私は被っていた帽子を脱ぎ、彼女に差し出した。
「これ……返すね」
紗枝ちゃんは無言で私を睨み返すと、怒りに任せて私の手から帽子を叩き落した。
私はしゃがみこんで帽子を拾い上げ、土埃を払って片手に抱えた。
そうして怒りと絶望に震える彼女を残し、私は踵を返して歩いて行った。
…………。
…………。
135:
 十四
一月の東京の街はひどく冷え込んでいた。
夕方、私は五時間にも及ぶ合奏練習を終え、これから帰路に着くというところだった。
講堂を出ると、火照った肌に冷たい空気が沁みて気持ち良かった。
長い間、狭いリハーサル室に籠ってフルートを吹いていたから、かえって目が覚めたような心地がする。
が、それもほんの一瞬の癒しにすぎず、私はすぐに寒さに耐えかねてコートを羽織り、鞄からマフラーを取り出して首に巻いた。
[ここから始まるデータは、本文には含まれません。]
-- ==== Sys2Proof/Laws/State.lean ====
section
/-! SUPPORT. One lemma per field per update of the state and of the bus, all true by rfl. -/

namespace Sys2Proof.Machine

@[simp] theorem respond_par (r : Response) (s : State) : (respond r s).par = s.par := rfl
@[simp] theorem respond_ready (r : Response) (s : State) : (respond r s).ready = s.ready := rfl
@[simp] theorem respond_cfg (r : Response) (s : State) : (respond r s).cfg = s.cfg := rfl
@[simp] theorem respond_txqSw (r : Response) (s : State) : (respond r s).txqSw = s.txqSw := rfl
@[simp] theorem respond_rxqSw (r : Response) (s : State) : (respond r s).rxqSw = s.rxqSw := rfl
@[simp] theorem respond_txHwFull (r : Response) (s : State) : (respond r s).txHwFull = s.txHwFull := rfl
@[simp] theorem respond_bypassEn (r : Response) (s : State) : (respond r s).bypassEn = s.bypassEn := rfl
@[simp] theorem respond_cbTable (r : Response) (s : State) : (respond r s).cbTable = s.cbTable := rfl
@[simp] theorem respond_cbSize (r : Response) (s : State) : (respond r s).cbSize = s.cbSize := rfl
@[simp] theorem respond_bus (r : Response) (s : State) : (respond r s).bus = s.bus := rfl
@[simp] theorem respond_isrBusy (r : Response) (s : State) : (respond r s).isrBusy = s.isrBusy := rfl
@[simp] theorem respond_refused (r : Response) (s : State) : (respond r s).refused = s.refused := rfl
@[simp] theorem respond_out (r : Response) (s : State) : (respond r s).out = s.out := rfl
@[simp] theorem respond_resp (r : Response) (s : State) : (respond r s).resp = some r := rfl
@[simp] theorem respond_port (r : Response) (s : State) : (respond r s).port = s.port := rfl
@[simp] theorem respond_agenda (r : Response) (s : State) : (respond r s).agenda = s.agenda := rfl
@[simp] theorem respond_tick (r : Response) (s : State) : (respond r s).tick = s.tick := rfl

@[simp] theorem emit_par (ev : OutEvent) (s : State) : (emit ev s).par = s.par := rfl
@[simp] theorem emit_ready (ev : OutEvent) (s : State) : (emit ev s).ready = s.ready := rfl
@[simp] theorem emit_cfg (ev : OutEvent) (s : State) : (emit ev s).cfg = s.cfg := rfl
@[simp] theorem emit_txqSw (ev : OutEvent) (s : State) : (emit ev s).txqSw = s.txqSw := rfl
@[simp] theorem emit_rxqSw (ev : OutEvent) (s : State) : (emit ev s).rxqSw = s.rxqSw := rfl
@[simp] theorem emit_txHwFull (ev : OutEvent) (s : State) : (emit ev s).txHwFull = s.txHwFull := rfl
@[simp] theorem emit_bypassEn (ev : OutEvent) (s : State) : (emit ev s).bypassEn = s.bypassEn := rfl
@[simp] theorem emit_cbTable (ev : OutEvent) (s : State) : (emit ev s).cbTable = s.cbTable := rfl
@[simp] theorem emit_cbSize (ev : OutEvent) (s : State) : (emit ev s).cbSize = s.cbSize := rfl
@[simp] theorem emit_bus (ev : OutEvent) (s : State) : (emit ev s).bus = s.bus := rfl
@[simp] theorem emit_isrBusy (ev : OutEvent) (s : State) : (emit ev s).isrBusy = s.isrBusy := rfl
@[simp] theorem emit_refused (ev : OutEvent) (s : State) : (emit ev s).refused = s.refused := rfl
@[simp] theorem emit_out (ev : OutEvent) (s : State) : (emit ev s).out = s.out ++ [ev] := rfl
@[simp] theorem emit_resp (ev : OutEvent) (s : State) : (emit ev s).resp = s.resp := rfl
@[simp] theorem emit_port (ev : OutEvent) (s : State) : (emit ev s).port = s.port := rfl
@[simp] theorem emit_agenda (ev : OutEvent) (s : State) : (emit ev s).agenda = s.agenda := rfl
@[simp] theorem emit_tick (ev : OutEvent) (s : State) : (emit ev s).tick = s.tick := rfl

@[simp] theorem raiseRefused_par (r : Reason) (s : State) : (raiseRefused r s).par = s.par := rfl
@[simp] theorem raiseRefused_ready (r : Reason) (s : State) : (raiseRefused r s).ready = s.ready := rfl
@[simp] theorem raiseRefused_cfg (r : Reason) (s : State) : (raiseRefused r s).cfg = s.cfg := rfl
@[simp] theorem raiseRefused_txqSw (r : Reason) (s : State) : (raiseRefused r s).txqSw = s.txqSw := rfl
@[simp] theorem raiseRefused_rxqSw (r : Reason) (s : State) : (raiseRefused r s).rxqSw = s.rxqSw := rfl
@[simp] theorem raiseRefused_txHwFull (r : Reason) (s : State) : (raiseRefused r s).txHwFull = s.txHwFull := rfl
@[simp] theorem raiseRefused_bypassEn (r : Reason) (s : State) : (raiseRefused r s).bypassEn = s.bypassEn := rfl
@[simp] theorem raiseRefused_cbTable (r : Reason) (s : State) : (raiseRefused r s).cbTable = s.cbTable := rfl
@[simp] theorem raiseRefused_cbSize (r : Reason) (s : State) : (raiseRefused r s).cbSize = s.cbSize := rfl
@[simp] theorem raiseRefused_bus (r : Reason) (s : State) : (raiseRefused r s).bus = s.bus := rfl
@[simp] theorem raiseRefused_isrBusy (r : Reason) (s : State) : (raiseRefused r s).isrBusy = s.isrBusy := rfl
@[simp] theorem raiseRefused_refused (r : Reason) (s : State) : (raiseRefused r s).refused = true := rfl
@[simp] theorem raiseRefused_out (r : Reason) (s : State) : (raiseRefused r s).out = s.out := rfl
@[simp] theorem raiseRefused_resp (r : Reason) (s : State) : (raiseRefused r s).resp = some (.refused r) := rfl
@[simp] theorem raiseRefused_port (r : Reason) (s : State) : (raiseRefused r s).port = s.port := rfl
@[simp] theorem raiseRefused_agenda (r : Reason) (s : State) : (raiseRefused r s).agenda = s.agenda := rfl
@[simp] theorem raiseRefused_tick (r : Reason) (s : State) : (raiseRefused r s).tick = s.tick := rfl

@[simp] theorem enterIsr_par (s : State) : (enterIsr s).par = s.par := rfl
@[simp] theorem enterIsr_ready (s : State) : (enterIsr s).ready = s.ready := rfl
@[simp] theorem enterIsr_cfg (s : State) : (enterIsr s).cfg = s.cfg := rfl
@[simp] theorem enterIsr_txqSw (s : State) : (enterIsr s).txqSw = s.txqSw := rfl
@[simp] theorem enterIsr_rxqSw (s : State) : (enterIsr s).rxqSw = s.rxqSw := rfl
@[simp] theorem enterIsr_txHwFull (s : State) : (enterIsr s).txHwFull = s.txHwFull := rfl
@[simp] theorem enterIsr_bypassEn (s : State) : (enterIsr s).bypassEn = s.bypassEn := rfl
@[simp] theorem enterIsr_cbTable (s : State) : (enterIsr s).cbTable = s.cbTable := rfl
@[simp] theorem enterIsr_cbSize (s : State) : (enterIsr s).cbSize = s.cbSize := rfl
@[simp] theorem enterIsr_bus (s : State) : (enterIsr s).bus = s.bus := rfl
@[simp] theorem enterIsr_isrBusy (s : State) : (enterIsr s).isrBusy = true := rfl
@[simp] theorem enterIsr_refused (s : State) : (enterIsr s).refused = s.refused := rfl
@[simp] theorem enterIsr_out (s : State) : (enterIsr s).out = s.out := rfl
@[simp] theorem enterIsr_resp (s : State) : (enterIsr s).resp = s.resp := rfl
@[simp] theorem enterIsr_port (s : State) : (enterIsr s).port = s.port := rfl
@[simp] theorem enterIsr_agenda (s : State) : (enterIsr s).agenda = s.agenda := rfl
@[simp] theorem enterIsr_tick (s : State) : (enterIsr s).tick = s.tick := rfl

@[simp] theorem leaveIsr_par (s : State) : (leaveIsr s).par = s.par := rfl
@[simp] theorem leaveIsr_ready (s : State) : (leaveIsr s).ready = s.ready := rfl
@[simp] theorem leaveIsr_cfg (s : State) : (leaveIsr s).cfg = s.cfg := rfl
@[simp] theorem leaveIsr_txqSw (s : State) : (leaveIsr s).txqSw = s.txqSw := rfl
@[simp] theorem leaveIsr_rxqSw (s : State) : (leaveIsr s).rxqSw = s.rxqSw := rfl
@[simp] theorem leaveIsr_txHwFull (s : State) : (leaveIsr s).txHwFull = s.txHwFull := rfl
@[simp] theorem leaveIsr_bypassEn (s : State) : (leaveIsr s).bypassEn = s.bypassEn := rfl
@[simp] theorem leaveIsr_cbTable (s : State) : (leaveIsr s).cbTable = s.cbTable := rfl
@[simp] theorem leaveIsr_cbSize (s : State) : (leaveIsr s).cbSize = s.cbSize := rfl
@[simp] theorem leaveIsr_bus (s : State) : (leaveIsr s).bus = s.bus := rfl
@[simp] theorem leaveIsr_isrBusy (s : State) : (leaveIsr s).isrBusy = false := rfl
@[simp] theorem leaveIsr_refused (s : State) : (leaveIsr s).refused = s.refused := rfl
@[simp] theorem leaveIsr_out (s : State) : (leaveIsr s).out = s.out := rfl
@[simp] theorem leaveIsr_resp (s : State) : (leaveIsr s).resp = s.resp := rfl
@[simp] theorem leaveIsr_port (s : State) : (leaveIsr s).port = s.port := rfl
@[simp] theorem leaveIsr_agenda (s : State) : (leaveIsr s).agenda = s.agenda := rfl
@[simp] theorem leaveIsr_tick (s : State) : (leaveIsr s).tick = s.tick := rfl

@[simp] theorem runDev_par (ev : DevEvent) (s : State) : (runDev ev s).par = s.par := rfl
@[simp] theorem runDev_ready (ev : DevEvent) (s : State) : (runDev ev s).ready = s.ready := rfl
@[simp] theorem runDev_cfg (ev : DevEvent) (s : State) : (runDev ev s).cfg = s.cfg := rfl
@[simp] theorem runDev_txqSw (ev : DevEvent) (s : State) : (runDev ev s).txqSw = s.txqSw := rfl
@[simp] theorem runDev_rxqSw (ev : DevEvent) (s : State) : (runDev ev s).rxqSw = s.rxqSw := rfl
@[simp] theorem runDev_txHwFull (ev : DevEvent) (s : State) : (runDev ev s).txHwFull = s.txHwFull := rfl
@[simp] theorem runDev_bypassEn (ev : DevEvent) (s : State) : (runDev ev s).bypassEn = s.bypassEn := rfl
@[simp] theorem runDev_cbTable (ev : DevEvent) (s : State) : (runDev ev s).cbTable = s.cbTable := rfl
@[simp] theorem runDev_cbSize (ev : DevEvent) (s : State) : (runDev ev s).cbSize = s.cbSize := rfl
@[simp] theorem runDev_bus (ev : DevEvent) (s : State) : (runDev ev s).bus = { s.bus with chip := devStep s.par.cm ev s.bus.chip } := rfl
@[simp] theorem runDev_isrBusy (ev : DevEvent) (s : State) : (runDev ev s).isrBusy = s.isrBusy := rfl
@[simp] theorem runDev_refused (ev : DevEvent) (s : State) : (runDev ev s).refused = s.refused := rfl
@[simp] theorem runDev_out (ev : DevEvent) (s : State) : (runDev ev s).out = s.out := rfl
@[simp] theorem runDev_resp (ev : DevEvent) (s : State) : (runDev ev s).resp = s.resp := rfl
@[simp] theorem runDev_port (ev : DevEvent) (s : State) : (runDev ev s).port = s.port := rfl
@[simp] theorem runDev_agenda (ev : DevEvent) (s : State) : (runDev ev s).agenda = s.agenda := rfl
@[simp] theorem runDev_tick (ev : DevEvent) (s : State) : (runDev ev s).tick = s.tick := rfl

@[simp] theorem portNext_par (item : PortItem) (s : State) : (portNext item s).par = s.par := rfl
@[simp] theorem portNext_ready (item : PortItem) (s : State) : (portNext item s).ready = s.ready := rfl
@[simp] theorem portNext_cfg (item : PortItem) (s : State) : (portNext item s).cfg = s.cfg := rfl
@[simp] theorem portNext_txqSw (item : PortItem) (s : State) : (portNext item s).txqSw = s.txqSw := rfl
@[simp] theorem portNext_rxqSw (item : PortItem) (s : State) : (portNext item s).rxqSw = s.rxqSw := rfl
@[simp] theorem portNext_txHwFull (item : PortItem) (s : State) : (portNext item s).txHwFull = s.txHwFull := rfl
@[simp] theorem portNext_bypassEn (item : PortItem) (s : State) : (portNext item s).bypassEn = s.bypassEn := rfl
@[simp] theorem portNext_cbTable (item : PortItem) (s : State) : (portNext item s).cbTable = s.cbTable := rfl
@[simp] theorem portNext_cbSize (item : PortItem) (s : State) : (portNext item s).cbSize = s.cbSize := rfl
@[simp] theorem portNext_bus (item : PortItem) (s : State) : (portNext item s).bus = s.bus := rfl
@[simp] theorem portNext_isrBusy (item : PortItem) (s : State) : (portNext item s).isrBusy = s.isrBusy := rfl
@[simp] theorem portNext_refused (item : PortItem) (s : State) : (portNext item s).refused = s.refused := rfl
@[simp] theorem portNext_out (item : PortItem) (s : State) : (portNext item s).out = s.out := rfl
@[simp] theorem portNext_resp (item : PortItem) (s : State) : (portNext item s).resp = s.resp := rfl
@[simp] theorem portNext_port (item : PortItem) (s : State) : (portNext item s).port = item :: s.port := rfl
@[simp] theorem portNext_agenda (item : PortItem) (s : State) : (portNext item s).agenda = .fg :: s.agenda := rfl
@[simp] theorem portNext_tick (item : PortItem) (s : State) : (portNext item s).tick = s.tick := rfl

@[simp] theorem assertCs_rate (b : Bus) : (assertCs b).rate = b.rate := rfl
@[simp] theorem assertCs_cs (b : Bus) : (assertCs b).cs = true := rfl
@[simp] theorem assertCs_txnCount (b : Bus) : (assertCs b).txnCount = b.txnCount := rfl
@[simp] theorem assertCs_hist (b : Bus) : (assertCs b).hist = b.hist := rfl
@[simp] theorem assertCs_chip (b : Bus) : (assertCs b).chip = b.chip := rfl

@[simp] theorem releaseCs_rate (b : Bus) (chip : Chip) (ev : BusEvent) : (releaseCs b chip ev).rate = b.rate := rfl
@[simp] theorem releaseCs_cs (b : Bus) (chip : Chip) (ev : BusEvent) : (releaseCs b chip ev).cs = false := rfl
@[simp] theorem releaseCs_txnCount (b : Bus) (chip : Chip) (ev : BusEvent) : (releaseCs b chip ev).txnCount = b.txnCount + 1 := rfl
@[simp] theorem releaseCs_hist (b : Bus) (chip : Chip) (ev : BusEvent) : (releaseCs b chip ev).hist = b.hist ++ [ev] := rfl
@[simp] theorem releaseCs_chip (b : Bus) (chip : Chip) (ev : BusEvent) : (releaseCs b chip ev).chip = chip := rfl

end Sys2Proof.Machine
end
そうしてほっと一息つくと、夕闇の街に白い吐息がきらきら舞った。
季節は冬で、私はまだアイドルを続けていた。
と言っても、表舞台に立つような仕事はもう何ヶ月もしていない。
実態としてはただ会社に在籍しているだけで、活動らしい活動といえば定期の基礎レッスンくらいのものだった。
それに、私が所属しているプロジェクトも、今年度いっぱいで解体されることが決定している。
つまり、このまま何も手を打たずにいれば、私は春にはアイドルを辞めなければならないはずだった。
これに関しては、とりあえずプロデューサーさんのご厚意に預かる形で解決した。
今年新しく立ち上げるプロジェクトに、私も引き続き参加させていただくことになったのである。
そんなわけで、新規プロジェクト立ち上げのお手伝いをするのが目下、私のお仕事だった。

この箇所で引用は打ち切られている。